US 12,430,011 B2
Voice assistant-enabled client application with user view context and multi-modal input support
Tudor Buzasu Klein, Yokohama (JP); Viktoriya Taranov, Kirkland, WA (US); Sergiy Gavrylenko, Issaquah, WA (US); Jaclyn Carley Knapp, Redmond, WA (US); Andrew Paul McGovern, Redmond, WA (US); Harris Syed, Redmond, WA (US); Chad Steven Estes, Redmond, WA (US); Jesse Daniel Eskes Rusak, Redmond, WA (US); David Ernesto Heekin Burkett, Redmond, WA (US); Allison Anne O'Mahony, Redmond, WA (US); Ashok Kuppusamy, Redmond, WA (US); Jonathan Reed Harris, Redmond, WA (US); Jose Miguel Rady Allende, Redmond, WA (US); Diego Hernan Carlomagno, Redmond, WA (US); Talon Edward Ireland, Redmond, WA (US); Michael Francis Palermiti, II, Redmond, WA (US); Richard Leigh Mains, Redmond, WA (US); and Jayant Krishnamurthy, Redmond, WA (US)
Assigned to Microsoft Technology Licensing, LLC, Redmond, WA (US)
Filed by Microsoft Technology Licensing, LLC, Redmond, WA (US)
Filed on Mar. 27, 2024, as Appl. No. 18/619,127.
Application 18/619,127 is a continuation of application No. 17/508,762, filed on Oct. 22, 2021, granted, now 11,972,095.
Application 17/508,762 is a continuation in part of application No. 17/364,362, filed on Jun. 30, 2021, granted, now 11,789,696, issued on Oct. 17, 2023.
Claims priority of provisional application 63/165,037, filed on Mar. 23, 2021.
Prior Publication US 2024/0241624 A1, Jul. 18, 2024
Int. Cl. G06F 3/0484 (2022.01); G06F 3/16 (2006.01); G10L 15/08 (2006.01); G10L 15/22 (2006.01)

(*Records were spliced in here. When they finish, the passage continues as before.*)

@[simp] theorem State.keepTile_control (s : State) (kind : BuildKind) (shadow : Bank) (t : Fin 16) (table : TileTable) : (s.keepTile kind shadow t table).control = s.control := rfl
@[simp] theorem State.keepTile_link (s : State) (kind : BuildKind) (shadow : Bank) (t : Fin 16) (table : TileTable) : (s.keepTile kind shadow t table).link = s.link := rfl
@[simp] theorem State.keepTile_mem (s : State) (kind : BuildKind) (shadow : Bank) (t : Fin 16) (table : TileTable) : (s.keepTile kind shadow t table).mem = s.mem := rfl
@[simp] theorem State.keepTile_port (s : State) (kind : BuildKind) (shadow : Bank) (t : Fin 16) (table : TileTable) : (s.keepTile kind shadow t table).port = s.port := rfl
@[simp] theorem State.keepTile_config (s : State) (kind : BuildKind) (shadow : Bank) (t : Fin 16) (table : TileTable) : (s.keepTile kind shadow t table).config = s.config := rfl
@[simp] theorem State.keepTile_frameNo (s : State) (kind : BuildKind) (shadow : Bank) (t : Fin 16) (table : TileTable) : (s.keepTile kind shadow t table).frameNo = s.frameNo := rfl
@[simp] theorem State.keepTile_alarmsLater (s : State) (kind : BuildKind) (shadow : Bank) (t : Fin 16) (table : TileTable) : (s.keepTile kind shadow t table).alarmsLater = s.alarmsLater := rfl
@[simp] theorem State.keepTile_live (s : State) (kind : BuildKind) (shadow : Bank) (t : Fin 16) (table : TileTable) : (s.keepTile kind shadow t table).live = s.live := rfl
@[simp] theorem State.keepTile_sources (s : State) (kind : BuildKind) (shadow : Bank) (t : Fin 16) (table : TileTable) : (s.keepTile kind shadow t table).sources = s.sources := rfl
@[simp] theorem State.keepTile_inputs (s : State) (kind : BuildKind) (shadow : Bank) (t : Fin 16) (table : TileTable) : (s.keepTile kind shadow t table).inputs = s.inputs := rfl
@[simp] theorem State.keepTile_alarms (s : State) (kind : BuildKind) (shadow : Bank) (t : Fin 16) (table : TileTable) : (s.keepTile kind shadow t table).alarms = s.alarms := rfl
@[simp] theorem State.keepTile_engines (s : State) (kind : BuildKind) (shadow : Bank) (t : Fin 16) (table : TileTable) : (s.keepTile kind shadow t table).engines = s.engines := rfl
@[simp] theorem State.keepTile_view (s : State) (kind : BuildKind) (shadow : Bank) (t : Fin 16) (table : TileTable) : (s.keepTile kind shadow t table).view = s.view := rfl
@[simp] theorem State.keepTile_ring (s : State) (kind : BuildKind) (shadow : Bank) (t : Fin 16) (table : TileTable) : (s.keepTile kind shadow t table).ring = s.ring := rfl
@[simp] theorem State.keepTile_status (s : State) (kind : BuildKind) (shadow : Bank) (t : Fin 16) (table : TileTable) : (s.keepTile kind shadow t table).status = s.status := rfl
@[simp] theorem State.keepTile_pending (s : State) (kind : BuildKind) (shadow : Bank) (t : Fin 16) (table : TileTable) : (s.keepTile kind shadow t table).pending = s.pending := rfl

@[simp] theorem State.completeLate_control (s : State) : (s.completeLate).control = s.control := by
  unfold State.completeLate; (repeat' split) <;> rfl
@[simp] theorem State.completeLate_link (s : State) : (s.completeLate).link = s.link := by
  unfold State.completeLate; (repeat' split) <;> rfl
@[simp] theorem State.completeLate_mem (s : State) : (s.completeLate).mem = s.mem := by
  unfold State.completeLate; (repeat' split) <;> rfl
@[simp] theorem State.completeLate_port (s : State) : (s.completeLate).port = s.port := by
  unfold State.completeLate; (repeat' split) <;> rfl
@[simp] theorem State.completeLate_config (s : State) : (s.completeLate).config = s.config := by
  unfold State.completeLate; (repeat' split) <;> rfl
@[simp] theorem State.completeLate_frameNo (s : State) : (s.completeLate).frameNo = s.frameNo := by
  unfold State.completeLate; (repeat' split) <;> rfl
@[simp] theorem State.completeLate_alarmsLater (s : State) : (s.completeLate).alarmsLater = s.alarmsLater := by
  unfold State.completeLate; (repeat' split) <;> rfl
@[simp] theorem State.completeLate_live (s : State) : (s.completeLate).live = s.live := by
  unfold State.completeLate; (repeat' split) <;> rfl
@[simp] theorem State.completeLate_sources (s : State) : (s.completeLate).sources = s.sources := by
  unfold State.completeLate; (repeat' split) <;> rfl
@[simp] theorem State.completeLate_inputs (s : State) : (s.completeLate).inputs = s.inputs := by
  unfold State.completeLate; (repeat' split) <;> rfl
@[simp] theorem State.completeLate_alarms (s : State) : (s.completeLate).alarms = s.alarms := by
  unfold State.completeLate; (repeat' split) <;> rfl
@[simp] theorem State.completeLate_engines (s : State) : (s.completeLate).engines = s.engines := by
  unfold State.completeLate; (repeat' split) <;> rfl
@[simp] theorem State.completeLate_view (s : State) : (s.completeLate).view = s.view := by
  unfold State.completeLate; (repeat' split) <;> rfl
@[simp] theorem State.completeLate_ring (s : State) : (s.completeLate).ring = s.ring := by
  unfold State.completeLate; (repeat' split) <;> rfl
@[simp] theorem State.completeLate_status (s : State) : (s.completeLate).status = s.status := by
  unfold State.completeLate; (repeat' split) <;> rfl
@[simp] theorem State.completeLate_pending (s : State) : (s.completeLate).pending = s.pending := by
  unfold State.completeLate; (repeat' split) <;> rfl

@[simp] theorem State.blocksTakeFrame_control (s : State) (lastTile : Bool) : (s.blocksTakeFrame lastTile).control = s.control := by
  unfold State.blocksTakeFrame; split <;> simp
@[simp] theorem State.blocksTakeFrame_mem (s : State) (lastTile : Bool) : (s.blocksTakeFrame lastTile).mem = s.mem := by
  unfold State.blocksTakeFrame; split <;> simp
@[simp] theorem State.blocksTakeFrame_config (s : State) (lastTile : Bool) : (s.blocksTakeFrame lastTile).config = s.config := by
  unfold State.blocksTakeFrame; split <;> simp
@[simp] theorem State.blocksTakeFrame_frameNo (s : State) (lastTile : Bool) : (s.blocksTakeFrame lastTile).frameNo = s.frameNo := by
  unfold State.blocksTakeFrame; split <;> simp
@[simp] theorem State.blocksTakeFrame_alarmsLater (s : State) (lastTile : Bool) : (s.blocksTakeFrame lastTile).alarmsLater = s.alarmsLater := by
  unfold State.blocksTakeFrame; split <;> simp
@[simp] theorem State.blocksTakeFrame_sources (s : State) (lastTile : Bool) : (s.blocksTakeFrame lastTile).sources = s.sources := by
  unfold State.blocksTakeFrame; split <;> simp
@[simp] theorem State.blocksTakeFrame_inputs (s : State) (lastTile : Bool) : (s.blocksTakeFrame lastTile).inputs = s.inputs := by
  unfold State.blocksTakeFrame; split <;> simp
@[simp] theorem State.blocksTakeFrame_alarms (s : State) (lastTile : Bool) : (s.blocksTakeFrame lastTile).alarms = s.alarms := by
  unfold State.blocksTakeFrame; split <;> simp
@[simp] theorem State.blocksTakeFrame_ring (s : State) (lastTile : Bool) : (s.blocksTakeFrame lastTile).ring = s.ring := by
  unfold State.blocksTakeFrame; split <;> simp
@[simp] theorem State.blocksTakeFrame_pending (s : State) (lastTile : Bool) : (s.blocksTakeFrame lastTile).pending = s.pending := by
  unfold State.blocksTakeFrame; split <;> simp

end Sys2Proof.Machine
end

CPC G06F 3/0484 (2013.01) [G06F 3/167 (2013.01); G10L 15/08 (2013.01); G10L 15/22 (2013.01); G10L 2015/088 (2013.01)] 15 Claims
OG exemplary drawing
 
1. A system comprising:
at least one computer processor; and
one or more computer storage media storing computer-useable instructions that, when used by the at least one computer processor, cause the at least one computer processor to perform operations comprising:
detecting a first user action of a first user;
subsequent to the detecting, capturing audio data comprising a voice utterance of the first user;
receiving, via a user interface, a manual user input of the first user;
receiving an indication that the manual user input of the first user was performed by the first user later in time than the voice utterance of the first user; and
based at least in part on the indication that the manual user input of the first user was performed by the first user later in time than the voice utterance of the first user, responding to only the manual user input and refraining from responding to the voice utterance.